_MATERIALS PROVIDED_
━━━━━━━━━━━━━━━━

-- ==== Sys2Proof/Decode.lean ====
section
/-! DEFINITION. Decoding a command word, total on all 2^40 words (30_encoding.md R38, R42 to R45), and the encoder. Decoding
reads no state (R43). -/

namespace Sys2Proof

/-- `OP` = `cw[39:32]` (R38). -/
def opField (cw : CmdWord) : BitVec 8 := cw.extractLsb' 32 8

/-- `ARG` = `cw[31:0]`, used as it stands (R38, R39). -/
def argField (cw : CmdWord) : U32 := cw.extractLsb' 0 32

/-- `decode` of R43. A word that is none of the four commands is reserved (R44), by name. -/
def decode (cw : CmdWord) : Except Reserved Instr :=
  let op := opField cw
  let arg := argField cw
  if op = 0x01#8 then .ok (.seedScalar arg)
  else if op = 0x02#8 then .ok (.seedArray arg)
  else if op = 0x03#8 then (if arg = 0#32 then .ok .nextU32 else .error (.argNotZero op arg))
  else if op = 0x04#8 then (if arg = 0#32 then .ok .nextF64 else .error (.argNotZero op arg))
  else .error (.unusedOpcode op)

/-- The opcode of a command (R42). -/
def opcodeOf : Instr → BitVec 8
  | .seedScalar _ => 0x01#8
  | .seedArray _ => 0x02#8
  | .nextU32 => 0x03#8
  | .nextF64 => 0x04#8

/-- The `ARG` of a command (R39): the seed, the key length, or 0. -/
def argOf : Instr → U32
  | .seedScalar seed => seed
  | .seedArray len => len
  | .nextU32 => 0#32
  | .nextF64 => 0#32

/-- The command word of a command: `OP` above `ARG` (R38). -/
def encode (i : Instr) : CmdWord := opcodeOf i ++ argOf i

/-- The row of the opcode map a command belongs to, written from the table of R42. -/
def opcodeRow : Instr → OpcodeRow
  | .seedScalar _ => ⟨0x0100000000#40, 0xFF00000000#40⟩
  | .seedArray _ => ⟨0x0200000000#40, 0xFF00000000#40⟩
  | .nextU32 => ⟨0x0300000000#40, 0xFFFFFFFFFF#40⟩
  | .nextF64 => ⟨0x0400000000#40, 0xFFFFFFFFFF#40⟩

/-- The four rows of the opcode map in the order of R42. -/
def opcodeMap : List OpcodeRow :=
  [opcodeRow (.seedScalar 0#32), opcodeRow (.seedArray 0#32), opcodeRow .nextU32, opcodeRow .nextF64]

/-- A word selects a row when `cw AND mask` = `match` (R42). -/
def selects (cw : CmdWord) (r : OpcodeRow) : Bool := cw &&& r.mask == r.pattern

/-- The command word whose low `nbits` bits are `w` and whose other bits are 0. A command is one word of 40 bits and the ports
carry whole words, so no byte order arises (R28, R38, R45). -/
def commandWord (nbits w : Nat) : CmdWord := BitVec.ofNat 40 (w % 2 ^ nbits)

/-- What the decoder reads from an instruction of the opcode table whose bits are `w`. -/
def decodeTableWord (nbits w : Nat) : Option Instr := (decode (commandWord nbits w)).toOption

end Sys2Proof
end

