-- ==== Sys2Proof/Machine/Seeder.lean ====
section
/-! DEFINITION. The seeder: `SCALAR_INIT`, `MIX1`, `MIX2`, and the commands `SEED_SCALAR` and `SEED_ARRAY` (40_seeder.md). -/

namespace Sys2Proof.Machine

/-- `p XOR (p >> 30)`, the term all three recurrences share (R56, R58, R59). -/
def scramble (p : U32) : U32 := p ^^^ (p >>> 30)

/-- One step of the scalar recurrence: `mt[i]` from `p` = `mt[i−1]` (R56). -/
def scalarNext (p : U32) (i : Nat) : U32 := Config.initMult * scramble p + BitVec.ofNat 32 i

/-- `SCALAR_INIT(s)` (R56): `mt[0] <- s`, then `i` = 1, 2, ..., 623 in this order, each from the word just written. -/
@[irreducible] def scalarInit (seed : U32) (mt : Mt) : Mt :=
  Nat.fold 623
    (fun k h mt => mt.setWord ⟨k + 1, by omega⟩ (scalarNext (mt.word ⟨k, by omega⟩) (k + 1)))
    (mt.setWord 0 seed)

/-- The vector and the word number `i` of a mixing pass, transient inside a command (R20). -/
structure Cursor where
  mt : Mt
  i : Fin 624
  deriving DecidableEq, Repr

/-- The transient values of `MIX1` (R20, R58): the cursor, the key index `j`, and the key reads made so far. -/
structure Mix1 where
  cur : Cursor
  j : Nat
  reads : List Nat
  deriving DecidableEq, Repr

/-- `i = i + 1 ; if i >= 624: mt[0] <- mt[623] ; i = 1`, the wrap rule of both passes (R58, R59). -/
def Cursor.advance (c : Cursor) : Cursor :=
  if h : c.i.val + 1 < 624 then { c with i := ⟨c.i.val + 1, h⟩ }
  else { mt := c.mt.setWord 0 (c.mt.word 623), i := 1 }

/-- One iteration of `MIX1(L)` (R58; D16): transform `mt[i]`, then advance `i` and `j`, then the wrap of `i`, then that of `j`. -/
def mix1Step (key : Memory) (len : Nat) (m : Mix1) : Mix1 :=
  let mt := m.cur.mt
  let i := m.cur.i
  let p := mt.word (i - 1)
  let w := ((mt.word i ^^^ (Config.mix1Mult * scramble p)) + keyRead key m.reads m.j) + BitVec.ofNat 32 m.j
  { cur := Cursor.advance { mt := mt.setWord i w, i := i }
    j := if m.j + 1 ≥ len then 0 else m.j + 1
    reads := m.reads ++ [m.j] }

/-- `MIX1(L)` (R58): `max(624, L)` iterations from `i` = 1, `j` = 0. Its end holds the `i` for `MIX2`. -/
@[irreducible] def mix1 (key : Memory) (reads : List Nat) (len : Nat) (mt : Mt) : Mix1 :=
  (mix1Step key len)^[max 624 len] { cur := { mt := mt, i := 1 }, j := 0, reads := reads }

/-- One iteration of `MIX2` (R59). The subtracted `i` is the word number. -/
def mix2Step (c : Cursor) : Cursor :=
  let p := c.mt.word (c.i - 1)
  let w := (c.mt.word c.i ^^^ (Config.mix2Mult * scramble p)) - BitVec.ofNat 32 c.i.val
  Cursor.advance { mt := c.mt.setWord c.i w, i := c.i }

/-- `MIX2(i)` (R59): 623 iterations from the `i` that `MIX1` ended on, not set back to 1 (D16). -/
@[irreducible] def mix2 (c : Cursor) : Cursor := mix2Step^[623] c

/-- `SEED_SCALAR` (R57). -/
def execSeedScalar (seed : U32) (s : State) : Host.Outcome State Fault Refusal :=
  .next (respond .ok 0#64 (markSeeded { s with mt := scalarInit seed s.mt }))

/-- Steps 1 to 4 of `SEED_ARRAY` (R60), for a key length of at least 1. -/
def arraySeed (len : Nat) (s : State) : State :=
  let m := mix1 s.key s.keyReads len (scalarInit Config.arrayBaseSeed s.mt)
  { s with mt := (mix2 m.cur).mt.setWord 0 Config.forcedMt0, keyReads := m.reads }

/-- `SEED_ARRAY` (R60): a key length of 0 raises `ERR_EMPTY_KEY` before anything is read or written (R83). -/
def execSeedArray (len : U32) (s : State) : Host.Outcome State Fault Refusal :=
  if keyLength len = 0 then .next (raise .errEmptyKey s)
  else .next (respond .ok 0#64 (markSeeded (arraySeed (keyLength len) s)))

end Sys2Proof.Machine
end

━━━━━━━━━━━━━━━━

_TASK DIRECTIONS_
In the entries above, count each line that holds "transient". Give the total and nothing else.

_PROBLEM SOLUTION_
2